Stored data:
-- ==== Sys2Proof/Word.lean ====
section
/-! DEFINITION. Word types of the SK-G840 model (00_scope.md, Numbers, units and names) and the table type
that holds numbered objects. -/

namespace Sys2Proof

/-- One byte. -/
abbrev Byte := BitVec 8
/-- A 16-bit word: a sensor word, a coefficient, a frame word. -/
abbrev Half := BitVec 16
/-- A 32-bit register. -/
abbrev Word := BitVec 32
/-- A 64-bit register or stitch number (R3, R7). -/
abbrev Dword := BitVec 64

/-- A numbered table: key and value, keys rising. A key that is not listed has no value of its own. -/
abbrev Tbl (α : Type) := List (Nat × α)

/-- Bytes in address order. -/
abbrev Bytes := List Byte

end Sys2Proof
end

--

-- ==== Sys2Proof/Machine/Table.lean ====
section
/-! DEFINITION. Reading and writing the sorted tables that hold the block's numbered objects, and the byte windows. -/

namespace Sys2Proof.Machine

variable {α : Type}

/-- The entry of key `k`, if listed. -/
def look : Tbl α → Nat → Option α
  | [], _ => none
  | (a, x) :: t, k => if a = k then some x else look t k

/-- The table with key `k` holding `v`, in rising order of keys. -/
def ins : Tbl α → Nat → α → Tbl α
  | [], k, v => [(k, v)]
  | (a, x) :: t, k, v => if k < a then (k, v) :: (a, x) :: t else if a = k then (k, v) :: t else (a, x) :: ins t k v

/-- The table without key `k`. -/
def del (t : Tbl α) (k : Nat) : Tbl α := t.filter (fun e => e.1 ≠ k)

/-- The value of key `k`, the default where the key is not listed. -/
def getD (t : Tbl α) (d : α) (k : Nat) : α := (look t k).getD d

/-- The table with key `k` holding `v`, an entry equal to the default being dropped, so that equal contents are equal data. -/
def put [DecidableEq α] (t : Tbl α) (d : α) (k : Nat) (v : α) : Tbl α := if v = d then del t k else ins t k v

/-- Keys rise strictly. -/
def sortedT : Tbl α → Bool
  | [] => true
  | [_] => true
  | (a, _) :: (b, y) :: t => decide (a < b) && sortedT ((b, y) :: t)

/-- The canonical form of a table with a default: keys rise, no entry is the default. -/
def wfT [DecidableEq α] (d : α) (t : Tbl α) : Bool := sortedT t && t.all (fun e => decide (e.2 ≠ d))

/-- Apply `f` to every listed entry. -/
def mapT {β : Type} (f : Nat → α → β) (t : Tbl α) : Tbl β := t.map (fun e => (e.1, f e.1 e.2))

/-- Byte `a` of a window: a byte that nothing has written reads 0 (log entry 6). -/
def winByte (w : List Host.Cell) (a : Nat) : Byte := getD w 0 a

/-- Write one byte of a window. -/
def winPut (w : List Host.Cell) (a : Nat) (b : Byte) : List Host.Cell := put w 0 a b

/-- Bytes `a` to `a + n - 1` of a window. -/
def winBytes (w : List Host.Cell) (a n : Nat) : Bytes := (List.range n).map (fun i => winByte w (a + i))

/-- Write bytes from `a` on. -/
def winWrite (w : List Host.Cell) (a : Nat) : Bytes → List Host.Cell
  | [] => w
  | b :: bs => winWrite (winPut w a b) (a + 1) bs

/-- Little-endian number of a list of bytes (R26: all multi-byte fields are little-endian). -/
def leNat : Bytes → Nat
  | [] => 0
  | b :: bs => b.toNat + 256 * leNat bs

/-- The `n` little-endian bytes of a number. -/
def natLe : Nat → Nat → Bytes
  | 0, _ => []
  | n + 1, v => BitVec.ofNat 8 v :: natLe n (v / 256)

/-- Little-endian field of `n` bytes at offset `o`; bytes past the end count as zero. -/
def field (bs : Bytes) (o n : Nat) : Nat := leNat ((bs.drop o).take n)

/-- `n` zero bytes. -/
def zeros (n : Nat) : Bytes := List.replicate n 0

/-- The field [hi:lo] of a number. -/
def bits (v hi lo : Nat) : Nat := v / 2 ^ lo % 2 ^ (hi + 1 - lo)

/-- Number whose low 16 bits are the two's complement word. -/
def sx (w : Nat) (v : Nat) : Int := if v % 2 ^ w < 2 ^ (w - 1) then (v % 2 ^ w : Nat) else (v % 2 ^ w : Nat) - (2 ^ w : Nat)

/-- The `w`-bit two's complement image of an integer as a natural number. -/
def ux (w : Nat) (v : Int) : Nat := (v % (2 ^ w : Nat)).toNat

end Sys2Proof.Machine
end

* * *

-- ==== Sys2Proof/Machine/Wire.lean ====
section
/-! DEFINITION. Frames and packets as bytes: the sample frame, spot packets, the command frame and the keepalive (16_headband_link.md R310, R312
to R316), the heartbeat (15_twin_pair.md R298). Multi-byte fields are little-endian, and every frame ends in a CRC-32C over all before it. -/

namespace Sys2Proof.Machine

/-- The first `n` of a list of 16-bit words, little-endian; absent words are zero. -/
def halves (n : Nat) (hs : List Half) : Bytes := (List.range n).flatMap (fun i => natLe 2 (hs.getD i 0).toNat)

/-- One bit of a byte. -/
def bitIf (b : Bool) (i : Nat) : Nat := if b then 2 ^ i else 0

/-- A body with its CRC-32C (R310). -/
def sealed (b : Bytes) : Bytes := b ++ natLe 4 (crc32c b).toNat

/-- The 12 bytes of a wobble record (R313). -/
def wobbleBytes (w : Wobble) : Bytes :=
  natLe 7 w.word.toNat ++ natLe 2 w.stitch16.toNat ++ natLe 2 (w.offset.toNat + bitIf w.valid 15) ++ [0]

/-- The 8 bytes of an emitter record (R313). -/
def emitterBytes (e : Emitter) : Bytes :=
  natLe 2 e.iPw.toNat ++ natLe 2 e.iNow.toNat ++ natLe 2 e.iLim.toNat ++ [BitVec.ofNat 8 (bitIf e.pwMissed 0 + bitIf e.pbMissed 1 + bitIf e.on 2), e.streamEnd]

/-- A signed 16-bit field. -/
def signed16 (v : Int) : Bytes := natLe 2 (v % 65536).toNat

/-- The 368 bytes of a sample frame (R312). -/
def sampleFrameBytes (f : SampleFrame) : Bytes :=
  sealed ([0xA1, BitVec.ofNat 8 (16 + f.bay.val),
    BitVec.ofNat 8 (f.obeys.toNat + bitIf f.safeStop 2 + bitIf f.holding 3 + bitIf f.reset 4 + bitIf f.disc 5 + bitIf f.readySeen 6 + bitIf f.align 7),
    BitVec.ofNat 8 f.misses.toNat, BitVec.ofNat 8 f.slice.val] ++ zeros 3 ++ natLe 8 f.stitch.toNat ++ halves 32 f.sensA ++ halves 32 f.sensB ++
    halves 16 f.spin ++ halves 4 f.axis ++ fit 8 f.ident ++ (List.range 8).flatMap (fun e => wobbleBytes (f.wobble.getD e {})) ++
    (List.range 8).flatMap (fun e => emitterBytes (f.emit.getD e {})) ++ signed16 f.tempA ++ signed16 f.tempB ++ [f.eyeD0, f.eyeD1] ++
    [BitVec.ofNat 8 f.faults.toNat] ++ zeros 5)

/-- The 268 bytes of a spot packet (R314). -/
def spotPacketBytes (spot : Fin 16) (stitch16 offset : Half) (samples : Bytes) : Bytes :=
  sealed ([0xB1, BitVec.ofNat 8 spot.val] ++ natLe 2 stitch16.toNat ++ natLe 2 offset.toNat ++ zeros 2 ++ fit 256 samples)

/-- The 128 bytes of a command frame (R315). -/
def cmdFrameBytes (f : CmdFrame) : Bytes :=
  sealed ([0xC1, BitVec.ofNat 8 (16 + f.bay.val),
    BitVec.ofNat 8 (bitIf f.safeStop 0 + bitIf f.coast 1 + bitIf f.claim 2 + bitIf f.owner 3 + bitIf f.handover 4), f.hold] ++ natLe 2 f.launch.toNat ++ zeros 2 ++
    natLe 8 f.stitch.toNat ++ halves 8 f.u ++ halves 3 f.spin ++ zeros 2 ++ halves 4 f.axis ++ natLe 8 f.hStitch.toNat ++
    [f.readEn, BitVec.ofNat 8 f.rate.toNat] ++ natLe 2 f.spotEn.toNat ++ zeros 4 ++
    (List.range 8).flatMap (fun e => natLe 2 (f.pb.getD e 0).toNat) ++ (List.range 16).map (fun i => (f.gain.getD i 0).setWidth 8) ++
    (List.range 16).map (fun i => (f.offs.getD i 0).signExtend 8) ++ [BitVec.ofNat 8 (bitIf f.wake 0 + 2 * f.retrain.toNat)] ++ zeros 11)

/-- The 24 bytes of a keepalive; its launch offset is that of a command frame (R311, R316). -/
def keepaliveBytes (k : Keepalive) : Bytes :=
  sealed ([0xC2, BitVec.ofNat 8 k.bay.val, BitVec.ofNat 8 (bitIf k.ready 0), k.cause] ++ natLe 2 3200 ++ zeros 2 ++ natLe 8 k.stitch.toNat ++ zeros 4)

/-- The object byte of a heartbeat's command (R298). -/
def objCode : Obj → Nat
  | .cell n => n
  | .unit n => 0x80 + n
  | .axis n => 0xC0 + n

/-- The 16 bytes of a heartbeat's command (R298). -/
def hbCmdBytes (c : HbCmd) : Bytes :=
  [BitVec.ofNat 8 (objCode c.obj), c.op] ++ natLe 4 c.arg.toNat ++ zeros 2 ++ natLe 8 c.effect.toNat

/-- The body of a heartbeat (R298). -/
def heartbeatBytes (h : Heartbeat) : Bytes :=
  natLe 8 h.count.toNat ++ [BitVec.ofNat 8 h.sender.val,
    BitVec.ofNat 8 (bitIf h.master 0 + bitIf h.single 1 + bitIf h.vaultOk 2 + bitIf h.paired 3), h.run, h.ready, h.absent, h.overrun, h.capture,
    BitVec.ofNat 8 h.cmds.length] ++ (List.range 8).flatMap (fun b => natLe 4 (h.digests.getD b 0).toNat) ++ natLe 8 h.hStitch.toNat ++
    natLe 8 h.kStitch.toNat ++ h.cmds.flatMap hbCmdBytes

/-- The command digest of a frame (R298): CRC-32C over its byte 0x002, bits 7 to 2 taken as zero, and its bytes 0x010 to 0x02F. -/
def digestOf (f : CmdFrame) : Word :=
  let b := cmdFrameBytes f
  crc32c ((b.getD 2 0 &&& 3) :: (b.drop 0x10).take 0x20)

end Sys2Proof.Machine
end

Exercise: I need every line of the data that has the word "cmds"; please list them.

Solution:
    BitVec.ofNat 8 h.cmds.length] ++ (List.range 8).flatMap (fun b => natLe 4 (h.digests.getD b 0).toNat) ++ natLe 8 h.hStitch.toNat ++
    natLe 8 h.kStitch.toNat ++ h.cmds.flatMap hbCmdBytes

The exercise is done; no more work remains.